2004 Denver Annual Meeting (November 7–10, 2004)

Paper No. 4
Presentation Time: 2:15 PM

DID DINOSAURS EAT C4 PLANTS DURING THE CRETACEOUS? CARBON ISOTOPE EVIDENCE AND POSSIBLE ECOLOGIC SETTINGS


FRICKE, Henry C., Geology, Colorado College, Colorado Springs, CO 80903, hfricke@coloradocollege.edu

Sedimentary organic matter and dinosaur tooth enamel has been collected from several Late Cretaceous coastal localities in the Hell Creek Formations of North Dakota. Carbon isotope ratios of organic matter range from –26 to –17 per mil, while ratios of tooth enamel range from –10 to -1 per mil. Ratios higher that –20 and -4 per mil, respectively, cannot be easily accounted for by plants utilizing C3 photosynthetic pathways, and may indicate that plants utilizing C4 mechanisms were a part of certain terrestrial ecosystems in this region during the Cretaceous.

The oldest fossil evidence for C4 plants is from the middle Miocene, and the global expansion of C4 grasslands common at the present time did not occur until later in the Miocene. Leading theories of C4 evolution hold that the C4 pathway is a favorable adaptation to lowering atmospheric CO2 levels, more open/light habitats, and increasing aridity that occurred during the late Cenozoic. These conclusions, however, do not preclude the possibility that C4 plants other than modern grasses were abundant in other terrestrial settings at an earlier time. C4 photosynthetic pathways are polyphyletic traits that may have evolved independently many times in the past. More importantly, environmental conditions along the coasts of the Western Interior Seaway of North America were such that plants utilizing the C4 pathway would have had several advantages over C3 plants. In particular, the high water use efficiency that provides C4 plants with an advantage in arid environments also favors them under saline conditions, as does their rapid growth in periodically disturbed areas such as coastal floodplains.

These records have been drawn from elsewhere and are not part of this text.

/-- A request that makes no record is reported (R54). -/
def Works.refuse (e : Env) (tag : Nat) (o : Origin) (callRef : Option CallRef) (content : ReportContent) (code : Code)
    (w : Works) : Works :=
  w.takeReport e
    { tag := tag, origin := o.kind, ref := o.ref callRef, content := content, code := code, flags := {}, airings := 0,
      zonesAired := 0, remaining := 0 }

/-- Two origins of a kind that supersedes: both LADDER or both DELAY (R53). -/
def Origin.supersedes : Origin → Origin → Bool
  | .ladder _ _, .ladder _ _ => true
  | .delay _ _, .delay _ _ => true
  | _, _ => false

/-- Two call references name one slot and call id. -/
def sameCall (a b : Option CallRef) : Bool :=
  match a, b with
  | some x, some y => x.slot = y.slot && x.id = y.id
  | _, _ => false

/-- The QUEUED records a request supersedes end (R53, step 2), in table order (log 38). -/
def Works.supersede (e : Env) (q : JobRequest) (w : Works) : Works :=
  (w.jobs.recs.filter (fun r => r.state = .queued && q.origin.supersedes r.origin && sameCall q.callRef r.callRef)).foldl
    (fun w r => w.endJob e r.tag .superseded) w

/-- Of two records, the first is the worse: worse class, or the newer of one class (R53). -/
def JobRec.worse (a b : JobRec) : Bool := b.cls.better a.cls || (a.cls = b.cls && decide (b.creation < a.creation))

/-- The worst QUEUED record (R53, step 3). -/
def Works.worstQueued (w : Works) : Option JobRec := bestBy JobRec.worse (w.jobs.recs.filter (fun r => r.state = .queued))

/-- The record a request becomes (R47, R53 step 4); the airing duration of one that is no REPLAY is 0 (log 53). -/
def recordOf (q : JobRequest) (tag creation : Nat) : JobRec :=
  { tag := tag, creation := creation, origin := q.origin, callRef := q.callRef, content := q.content, cls := q.cls,
    required := if q.required = [] then q.optional else q.required, optional := if q.required = [] then [] else q.optional,
    repsLeft := q.reps, gap := q.gap, notBefore := q.notBefore, state := .queued, channel := none, trunk := none,
    snapshot := none, expanded := q.replay.map (·.1), duration := (q.replay.map (·.2)).getD 0, airings := 0, retries := 1,
    staleMark := false, lastMark := false, fellMark := false, retryTimer := none, gapTimer := none, flags := {},
    ending := none, binding := none, lastBound := none, lastFace := none, zonesAired := 0, remaining := 0, gathering := Gathering.none }

/-- The record of a request is created, QUEUED; a TRIGGER request's becomes the input's trigger job (R53, step 4). -/
def Works.createJob (q : JobRequest) (tag : Nat) (w : Works) : Works :=
  let creation := w.jobs.creation + 1
  let jobs : JobTable :=
    { w.jobs with
      creation := creation, recs := w.jobs.recs ++ [recordOf q tag creation],
      triggerJobs := match q.origin with | .trigger i => w.jobs.triggerJobs.set i (some tag) | _ => w.jobs.triggerJobs }
  { w with jobs := jobs }

/-- Space for a request in a full table (R53, step 3): the worst QUEUED record ends DISPLACED for a better class; false
when the request is to be refused. -/
def Works.makeSpace (e : Env) (q : JobRequest) (w : Works) : Works × Bool :=
  if w.jobs.recs.length < jobCapacity then (w, true)
  else
    match w.worstQueued with
    | some r => if q.cls.better r.cls then (w.endJob e r.tag .displaced, true) else (w, false)
    | none => (w, false)

/-- A request that has passed its checks goes through acceptance (R53). -/
def Works.accept (e : Env) (q : JobRequest) (w : Works) : Works :=
  let tag := w.jobs.nextTag
  let w := w.issueTag
  if e.part.state = .quiet ∧ q.cls.isLow then w.refuse e tag q.origin q.callRef q.content.report .suppressed
  else
    let s := (w.supersede e q).makeSpace e q
    if s.2 then s.1.createJob q tag else s.1.refuse e tag q.origin q.callRef q.content.report .queueFull

/-! ### Binding (R58 to R63, R79) -/

/-- The snapshot of a call (R58). -/
def CallRec.snapshot (c : CallRec) : Snapshot :=
  { face := c.face, oldFace := c.oldFace, kind := c.kind, sArr := c.sArr, sDep := c.sDep, delay := c.delay, dest := c.dest,
    origin := c.origin, operator := c.operator, formation := c.formation, points := c.points, clamped := c.clamped }

/-- Origins whose jobs need a live call (R58, R67). -/
def Origin.needsLive : Origin → Bool
  | .ladder _ _ | .delay _ _ | .presence _ => true
  | _ => false

/-- What expansion reads for a job. -/
def contextOf (e : Env) (r : JobRec) : Context :=
  { snapshot := r.snapshot, origin := r.origin,
    faceLength := (r.snapshot.bind (fun s => e.face s.face)).map (·.cfg.length) }

/-- The end of binding (R63).  The cut to 180 s, and so its TRUNCATED, is made only on the way to GATHERING (R62, log 56). -/
def Works.endBinding (e : Env) (tag : Nat) (w : Works) : Works :=
  match w.job tag with
  | none => w
  | some r =>
    match r.binding with
    | none => w
    | some b =>
      if r.staleMark then w.endJob e tag .stale
      else if b.failed then w.endJob e tag .bindFail
      else
        let list := cutDuration b.bound.length b.bound
        let duration := airingDuration list
        let w := w.modJob tag (fun r =>
          { r with binding := none, expanded := some list, duration := duration, state := .gathering,
                   flags := { r.flags with truncated := r.flags.truncated || decide (list.length < b.bound.length) },
                   lastBound := some { list := list, duration := duration } })
        let w := match r.channel with | some n => w.fillFrom e n list | none => w
        w.beginGathering e tag

/-- Binding goes on with its lookups: those the cache answers at once, then a read, or the end (R79). -/
def Works.continueBinding (e : Env) (tag : Nat) (w : Works) : Works :=
  match w.job tag with
  | none => w
  | some r =>
    match r.binding with
    | none => w
    | some b =>
      let l := lookUps w.flash.cache b.todo
      let w := w.modJob tag (fun r => { r with binding := some { b with bound := b.bound ++ l.1, todo := l.2 } })
      match neededBlock l.2, r.channel with
      | some block, some n => w.askRead n (.directory block)
      | _, _ => w.endBinding e tag

/-- The items of a job are expanded (R59 to R61); no item at all, or an essential one absent, is a failure (R60). -/
def Works.expandJob (e : Env) (tag : Nat) (items : List Item) (w : Works) : Works :=
  match w.job tag with
  | none => w
  | some r =>
    let c := contextOf e r
    let x := expandItems c items
    let clamped := (match r.snapshot with | some s => s.clamped | none => false) && speaksTime c items
    let w := w.modJob tag (fun r =>
      { r with
        flags := { r.flags with truncated := r.flags.truncated || x.2, clampedTime := r.flags.clampedTime || clamped },
        binding := some { awaitingTemplate := false, bound := [], todo := x.1,
                          failed := items.isEmpty || essentialAbsent c items } })
    w.continueBinding e tag

/-- The call of a job is gone, or no longer live where it must be (R58). -/
def staleAtBinding (e : Env) (r : JobRec) : Bool :=
  match r.callRef with
  | none => false
  | some ref =>
    match e.callFor ref with
    | none => true
    | some c => r.origin.needsLive && !c.state.live

/-- The snapshot is taken; its face is the last one until another is taken (R58, R71, log 20). -/
def JobRec.takeSnapshot (s : Option Snapshot) (r : JobRec) : JobRec :=
  { r with snapshot := s, lastFace := (s.map (·.face)).or r.lastFace }

/-- A record enters BINDING on its channel (R58): STALE at once, or the snapshot is taken and the reads begin. -/
def Works.enterBinding (e : Env) (tag : Nat) (w : Works) : Works :=
  match w.job tag with
  | none => w
  | some r =>
    let w := w.modJob tag (fun r =>
      { r with state := .binding, binding := some { awaitingTemplate := true, bound := [], todo := [], failed := false } })
    let w := match r.channel with | some n => w.reserve n | none => w
    if staleAtBinding e r then w.endJob e tag .stale
    else
      let w := w.modJob tag (JobRec.takeSnapshot ((r.callRef.bind e.callFor).map CallRec.snapshot))
      match r.content, r.channel with
      | .template t, some n => w.askRead n (.template t)
      | .template _, none => w
      | .phrases l, _ => w.expandJob e tag (phraseItems l)

/-- A binding read could not be made for a port fault: binding ends (R60, R79). -/
def Works.bindingPortFault (e : Env) (tag : Nat) (w : Works) : Works :=
  (w.modJob tag (fun r => { r with binding := r.binding.map (fun b => { b with failed := true }) })).endBinding e tag

/-- The job whose binding waits for the read on the port. -/
def Works.bindingOn (w : Works) (channel : Nat) (live : Bool) : Option JobRec :=
  if live then (w.jobOn channel).filter (fun r => r.binding.isSome) else none

/-- The completion of a template read on the port; none for a no-response read (R75, R79, R87). -/
def Works.templateRead (e : Env) (data : Option (List Byte)) (w : Works) : Works :=
  match w.flash.port with
  | some (.bind channel (.template _) live) =>
    let w := (w.freePort).faultEvent e (fun f => { f with flashPort := data.isNone })
    let w :=
      match w.bindingOn channel live, data with
      | some r, some bytes => w.expandJob e r.tag (templateItems bytes)
      | some r, none => w.bindingPortFault e r.tag
      | none, _ => w
    w.post .flashLook
  | _ => w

C4-dominated ecosystems can be found at the present time in saline coastal environments in North America and Europe, and it is suggested that they had antecedents in coastal, mudflat/salt marsh biomes that existed along shallow Cretaceous oceans. Equally exciting, these biomes may have been a major food source for certain dinosaur taxa. If so, the evolution, ecological diversity, and importance of C4 plants may be more complicated and expansive than previously realized.